Most of the technique in this post aims to calibrate the reward signal to your actual utility by only doing rewarding things in rough proportion to their utility. This sub-technique, however, is not doing that. Many things are significantly more useful to me than staring at a wall. This sub-technique is just about moving the hedonic set point as fast as possible downwards, in order to reach the point of calibration faster. This sub-technique is overkill, but useful overkill in the sense that having robust interstellar transport probably means it's easier to get to the moon.
Other Reasons Not to Detox
If your reward environment is already well-calibrated and gets you utility and protects you from superstimuli, you probably don't need a dopamine detox.
If any of the previous disclaimers, warnings, or literally anything else in this post made you think this would be a bad idea, don't do it.
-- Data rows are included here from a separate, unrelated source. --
/-- R299: a write of STALL_ALARM_CTL. -/
theorem State.putReg_stallAlarm (s : State) (req : Req) (n v : Nat) (hv : req.valid = true) (hn : n < 32) (ht : s.takes req .tideStall n 0x040 = true) :
    s.putReg req (rSTALL_ALARM_CTL n) v = (s.setViewBuf req (PageKind.tideStall.addr n) ViewBuf.empty).stallAlarmWrite req n v := by
  refine (State.putReg_body s req .tideStall v hv (r := ⟨0x040, [], false, [⟨19,16,.rw,0⟩,⟨15,12,.ro,0⟩,⟨11,8,.w1c,0⟩,⟨7,4,.wo,0⟩,⟨3,0,.w1s,0⟩]⟩) hn (by omega) (by omega) (by omega) (by simp) ht rfl rfl).trans ?_
  unfold State.bodyWrite; dsimp only; rw [if_pos rfl]

theorem State.bit_testBit (s : State) (a k : Nat) (hk : k < 32) : s.bit a k = (s.rd32 a).testBit k := by
  unfold State.bit State.flag
  rw [State.fget_word _ _ (show k + 1 ≤ 32 by omega)]
  unfold Fld.get
  rw [Nat.testBit_eq_decide_div_mod_eq]; rfl

/-- A word whose bits are the same is the same. -/
theorem State.word_of_bits {s t : State} (a : Nat) (h : ∀ i, i < 32 → t.bit a i = s.bit a i) : t.word a = s.word a := by
  rw [State.word_eq_iff]
  apply Nat.eq_of_testBit_eq
  intro i
  by_cases hi : i < 32
  · rw [← State.bit_testBit _ _ _ hi, ← State.bit_testBit _ _ _ hi, h i hi]
  · have h1 := State.rd32_lt t a
    have h2 := State.rd32_lt s a
    have h3 : 2 ^ 32 ≤ 2 ^ i := Nat.pow_le_pow_right (by decide) (by omega)
    rw [Nat.testBit_lt_two_pow (by omega), Nat.testBit_lt_two_pow (by omega)]

end Sys2Proof.Machine
end

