-- ==== Sys2Proof/Laws/PerInstr.lean ====
section
/-! SUPPORT. What well-formedness says of each command: the requester that sends it exists, and every index that it gives as a number alone is below
the number of things that it counts. One lemma per command. -/

namespace Sys2Proof

open Machine

/-- The requester that a command names, of those that name one. -/
def Instr.sender : Instr → Option Req
  | .regWrite req _ _ _ => some req
  | .rcRead req _ _ => some req
  | .narrowAccess req _ _ _ => some req
  | .reg64LowRead req _ => some req
  | .reg64LowWrite req _ _ => some req
  | .reg64HighWrite req _ _ => some req
  | .softRst req _ _ => some req
  | .irqForce req _ _ => some req
  | .lockPage req _ => some req
  | .errFirstClear req _ => some req
  | .aggPop req _ => some req
  | .start req _ => some req
  | .stop req _ => some req
  | .resume req _ => some req
  | .kick req _ => some req
  | .eddyCfgWrite req _ _ => some req
  | .memDataWrite req _ _ _ => some req
  | .memDataRead req _ _ => some req
  | .streamFlushIn req _ => some req
  | .streamFlushOut req _ => some req
  | .capPop req _ => some req
  | .streamSource req _ _ => some req
  | .stimIn req _ _ _ => some req
  | .flushIn req _ => some req
  | .flushOut req _ => some req
  | .dropRestIn req _ => some req
  | .dropRestOut req _ => some req
  | .create req _ _ => some req
  | .destroy req _ _ => some req
  | .rekey req _ _ => some req
  | .finish req _ _ => some req
  | .wearWarn req _ => some req
  | .ring req _ => some req
  | .cplPop req _ => some req
  | .arm req _ _ _ => some req
  | .disarm req _ _ => some req
  | .firedClear req _ _ => some req
  | .tideRefclk req _ => some req
  | .spineSel req _ _ => some req
  | .force req _ _ => some req
  | .drst req _ _ => some req
  | .pllCfgWrite req _ _ _ _ => some req
  | .fmeasStart req _ => some req
  | .ltolWrite req _ _ => some req
  | .inject req _ => some req
  | .prbsClear req _ => some req
  | .fabCfgWrite req _ _ => some req
  | .txEqWrite req _ _ => some req
  | .fnAssignWrite req _ _ => some req
  | .fnLayoutWrite req _ _ _ => some req
  | .windowWrite req _ _ _ _ _ => some req
  | .rpOwnerWrite req _ _ => some req
  | .stnCfgWrite req _ _ _ => some req
  | .func req _ _ => some req
  | .gpioSet req _ _ _ => some req
  | .gpioClr req _ _ _ => some req
  | .gpioTgl req _ _ _ => some req
  | .ringCtlWrite req _ _ => some req
  | _ => none
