-- ==== Sys2Proof/Laws/TreeCommands.lean ====
section
/-! SUPPORT. The tree of devices (R301–R303): messages slot by slot, joining, and leaving. -/

namespace Sys2Proof.Machine

/-- Messages that go out slot by slot. -/
theorem State.sends (p : Nat → Bool) (m : Nat → Mgmt) (L : List Nat) : ∀ s : State,
    L.foldl (fun t k => if p k then t.sendMgmt k (m k) else t) s = { s with out := s.out ++ (L.filter p).map (fun k => .mgmt k (m k)) } := by
  induction L with
  | nil => intro s; simp
  | cons a L ih =>
    intro s
    rw [List.foldl_cons, ih]
    by_cases h : p a = true
    · rw [if_pos h, List.filter_cons, if_pos h, List.map_cons]
      show { s with out := (s.out ++ [Out.mgmt a (m a)]) ++ _ } = _
      rw [List.append_assoc]; rfl
    · rw [if_neg h, List.filter_cons, if_neg h]

theorem smPut_length {α : Type} (k : Nat) (v : α) (m : SMap α) : (smPut k v m).length ≤ m.length + 1 := by
  induction m with
  | nil => exact Nat.le_refl _
  | cons x m ih =>
    obtain ⟨j, w⟩ := x
    unfold smPut
    split
    · exact Nat.le_refl _
    · split
      · simp
      · simp only [List.length_cons]; omega

/-- The HELLO with the least level, the least slot among equals. -/
theorem helloBest (L : List (Nat × Nat × Nat × Nat)) : ∀ b : Nat × Nat × Nat × Nat,
    ∃ y, L.foldl (fun b x => match b with
      | none => some x
      | some y => if x.2.2.1 < y.2.2.1 ∨ (x.2.2.1 = y.2.2.1 ∧ x.1 < y.1) then some x else b) (some b) = some y ∧ (y = b ∨ y ∈ L) ∧
      (∀ z, z = b ∨ z ∈ L → y.2.2.1 < z.2.2.1 ∨ (y.2.2.1 = z.2.2.1 ∧ y.1 ≤ z.1)) := by
  induction L with
  | nil => intro b; exact ⟨b, rfl, Or.inl rfl, by rintro z (rfl | h); exact Or.inr ⟨rfl, Nat.le_refl _⟩; exact absurd h (by simp)⟩
  | cons a L ih =>
    intro b
    rw [List.foldl_cons]
    dsimp only
    by_cases h : a.2.2.1 < b.2.2.1 ∨ (a.2.2.1 = b.2.2.1 ∧ a.1 < b.1)
    · rw [if_pos h]
      obtain ⟨y, h1, h2, h3⟩ := ih a
      refine ⟨y, h1, ?_, ?_⟩
      · rcases h2 with rfl | h2
        · exact Or.inr (List.mem_cons_self ..)
        · exact Or.inr (List.mem_cons_of_mem _ h2)
      · rintro z (rfl | hz)
        · have := h3 a (Or.inl rfl); omega
        · rcases List.mem_cons.mp hz with rfl | hz
          · exact h3 _ (Or.inl rfl)
          · exact h3 _ (Or.inr hz)
    · rw [if_neg h]
      obtain ⟨y, h1, h2, h3⟩ := ih b
      refine ⟨y, h1, ?_, ?_⟩
      · rcases h2 with rfl | h2
        · exact Or.inl rfl
        · exact Or.inr (List.mem_cons_of_mem _ h2)
      · rintro z (rfl | hz)
        · exact h3 _ (Or.inl rfl)
        · rcases List.mem_cons.mp hz with rfl | hz
          · have := h3 b (Or.inl rfl); omega
          · exact h3 _ (Or.inr hz)

/-- R292: the root state. -/
theorem State.updateRoot_root (s : State) (h : ∀ p, s.tide.parentRoot = some p → p < 8) : s.updateRoot.fget (rTIDE_STAT 0) fTIDE_STAT_ROOT_STATE =
    match s.tide.parentRoot with
    | some p => if tideRank s.tideState < tideRank p then p else s.tideState
    | none => s.tideState := by
  have hs : s.tideState < 8 := State.fget_lt _ _ (by decide)
  let root := match s.tide.parentRoot with
    | some p => if tideRank s.tideState < tideRank p then p else s.tideState
    | none => s.tideState
  have hr : s.updateRoot.regs = (s.fset (rTIDE_STAT 0) fTIDE_STAT_ROOT_STATE root).regs := by
    show (if root = 2 then s.fset (rTIDE_STAT 0) fTIDE_STAT_ROOT_STATE root else (s.fset (rTIDE_STAT 0) fTIDE_STAT_ROOT_STATE root).flagIntervals 4).regs = _
    split
    · rfl
    · exact (State.flagIntervals_facts ..).1
  have hl : root < 8 := by
    show (match s.tide.parentRoot with
    | some p => if tideRank s.tideState < tideRank p then p else s.tideState
    | none => s.tideState) < 8
    cases hp : s.tide.parentRoot with
    | none => exact hs
    | some p => dsimp only; split; exact h p hp; exact hs
  refine (State.fget_same hr _ _).trans ?_
  rw [State.fget_fset_if _ _ _ _ (by decide), if_pos rfl]
  exact Nat.mod_eq_of_lt hl
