-- ==== Sys2Proof/Laws/TreeMessages.lean ====
section
/-! SUPPORT. The exchange and FANOUT (R305, R308–R310): messages slot by slot and a CMD's words. -/

namespace Sys2Proof.Machine

theorem State.emits_within (s : State) (l : List Out) : Within [.out] s { s with out := s.out ++ l } :=
  ⟨⟨rfl, List.prefix_append _ _, Nat.le_refl _, Otp.grows_refl _, fun h => h⟩, fun p hp => by cases p <;> first | rfl | exact absurd hp (by decide)⟩

/-- Messages that go out slot by slot, each with its own contents. -/
theorem fans_map (g : FanTarget → FanTarget) (id : Nat) (L : List Fan) (i : Nat) (f : Fan) (h : L[i]? = some f) :
    ∃ x, (L.map (fun f => if f.id = id then { f with targets := f.targets.map g } else f))[i]? = some x ∧ (f.id ≠ id → x = f) ∧
      (f.id = id → x = { f with targets := x.targets } ∧ x.targets.length = f.targets.length ∧ ∀ (j : Nat) y, f.targets[j]? = some y → x.targets[j]? = some (g y)) := by
  rw [List.getElem?_map, h]
  by_cases he : f.id = id
  · refine ⟨{ f with targets := f.targets.map g }, congrArg some (if_pos he), fun hne => absurd he hne, fun _ => ⟨rfl, List.length_map .., fun j y hy => ?_⟩⟩
    show (f.targets.map g)[j]? = _
    rw [List.getElem?_map, hy]; rfl
  · exact ⟨f, congrArg some (if_neg he), fun _ => rfl, fun hh => absurd hh he⟩

/-- The words of a CMD in MBOX_MGR's buffer (R308). -/
theorem State.cmdFill (words : List Nat) (L : List Nat) (hL : ∀ k ∈ L, k < 64) : ∀ u : State, u.flag (rMB_STAT 4) fMB_STAT_BUSY = false →
    let t := L.foldl (fun t k => t.mbCmdWrite .mgr 4 k (listGet 0 words k)) u
    (∀ k ∈ L, t.rd32 (rMB_CMD 4 k) = listGet 0 words k % 2 ^ 32) ∧ (∀ a, (∀ k ∈ L, a ≠ rMB_CMD 4 k) → t.word a = u.word a) ∧ Within [.regs, .agg] u t := by
  have hcm : ∀ k, rMB_CMD 4 k = 0xc000 + 0x100 + 4 * k := by intro k; unfold rMB_CMD; rw [addr_mbox]
  induction L with
  | nil => intro u _ t; exact ⟨fun _ h => absurd h (by simp), fun _ _ => rfl, Within.refl ..⟩
  | cons x L ih =>
    intro u hb t
    have hstep : u.mbCmdWrite .mgr 4 x (listGet 0 words x) = u.wr32 (rMB_CMD 4 x) (listGet 0 words x) := by
      unfold State.mbCmdWrite; exact if_neg (by rw [hb]; exact Bool.false_ne_true)
    have hb' : (u.wr32 (rMB_CMD 4 x) (listGet 0 words x)).flag (rMB_STAT 4) fMB_STAT_BUSY = false := by
      refine (State.flag_of_word (State.wordsBut_wr32 (a := rMB_CMD 4 x) (l := [rMB_CMD 4 x]) u _ (by simp) _ ?_) (by decide)).trans hb
      rw [hcm]; unfold rMB_STAT; rw [addr_mbox]; simp; omega
    obtain ⟨i1, i2, i3⟩ := ih (fun k hk => hL k (List.mem_cons_of_mem _ hk)) _ hb'
    have ht : t = L.foldl (fun t k => t.mbCmdWrite .mgr 4 k (listGet 0 words k)) (u.wr32 (rMB_CMD 4 x) (listGet 0 words x)) := by
      show List.foldl _ u (x :: L) = _
      rw [List.foldl_cons, hstep]
    rw [ht]
    refine ⟨?_, ?_, Within.via i3 rfl (State.wr32_within ..)⟩
    · intro k hk
      by_cases hkL : k ∈ L
      · exact i1 k hkL
      · have hkx : k = x := by rcases List.mem_cons.mp hk with h | h; exact h; exact absurd h hkL
        subst hkx
        refine (congrArg BitVec.toNat (i2 (rMB_CMD 4 k) ?_)).trans (State.rd32_wr32 ..)
        intro j hj he
        rw [hcm, hcm] at he
        exact hkL ((show k = j by omega) ▸ hj)
    · intro a ha
      rw [i2 a (fun k hk => ha k (List.mem_cons_of_mem _ hk)), State.word_wr32, if_neg (ha x (List.mem_cons_self ..))]

end Sys2Proof.Machine
end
If you would misinterpret this post and miss out on utility that happens to require you to e.g. eat candy and gain rapport with someone important or watch a clickbaity Youtube video that happens to contain a full solution to the alignment problem, then don't do it.
- ^
If you have atypical preferences about salads or pizza, feel free to mentally swap this out with something more appropriate. I am writing this example for what I believe to be the typical mind reading it, but I hope this post generalizes further.
- ^
If you're paying close attention, you'll note I use a slightly different definition of superstimulus here than Eliezer in the original post. Eliezer was specifically focusing on stimuli that are stronger than the ancestral distribution, whereas I'm focusing on reward signals that don't automatically make you maximize utility. These are different! If I give you pizza for every 10 utilons you get, this is an Eliezer!superstimulus but not a this_post!superstimulus. For many cases, these definitions do overlap, which is why I am using the same word.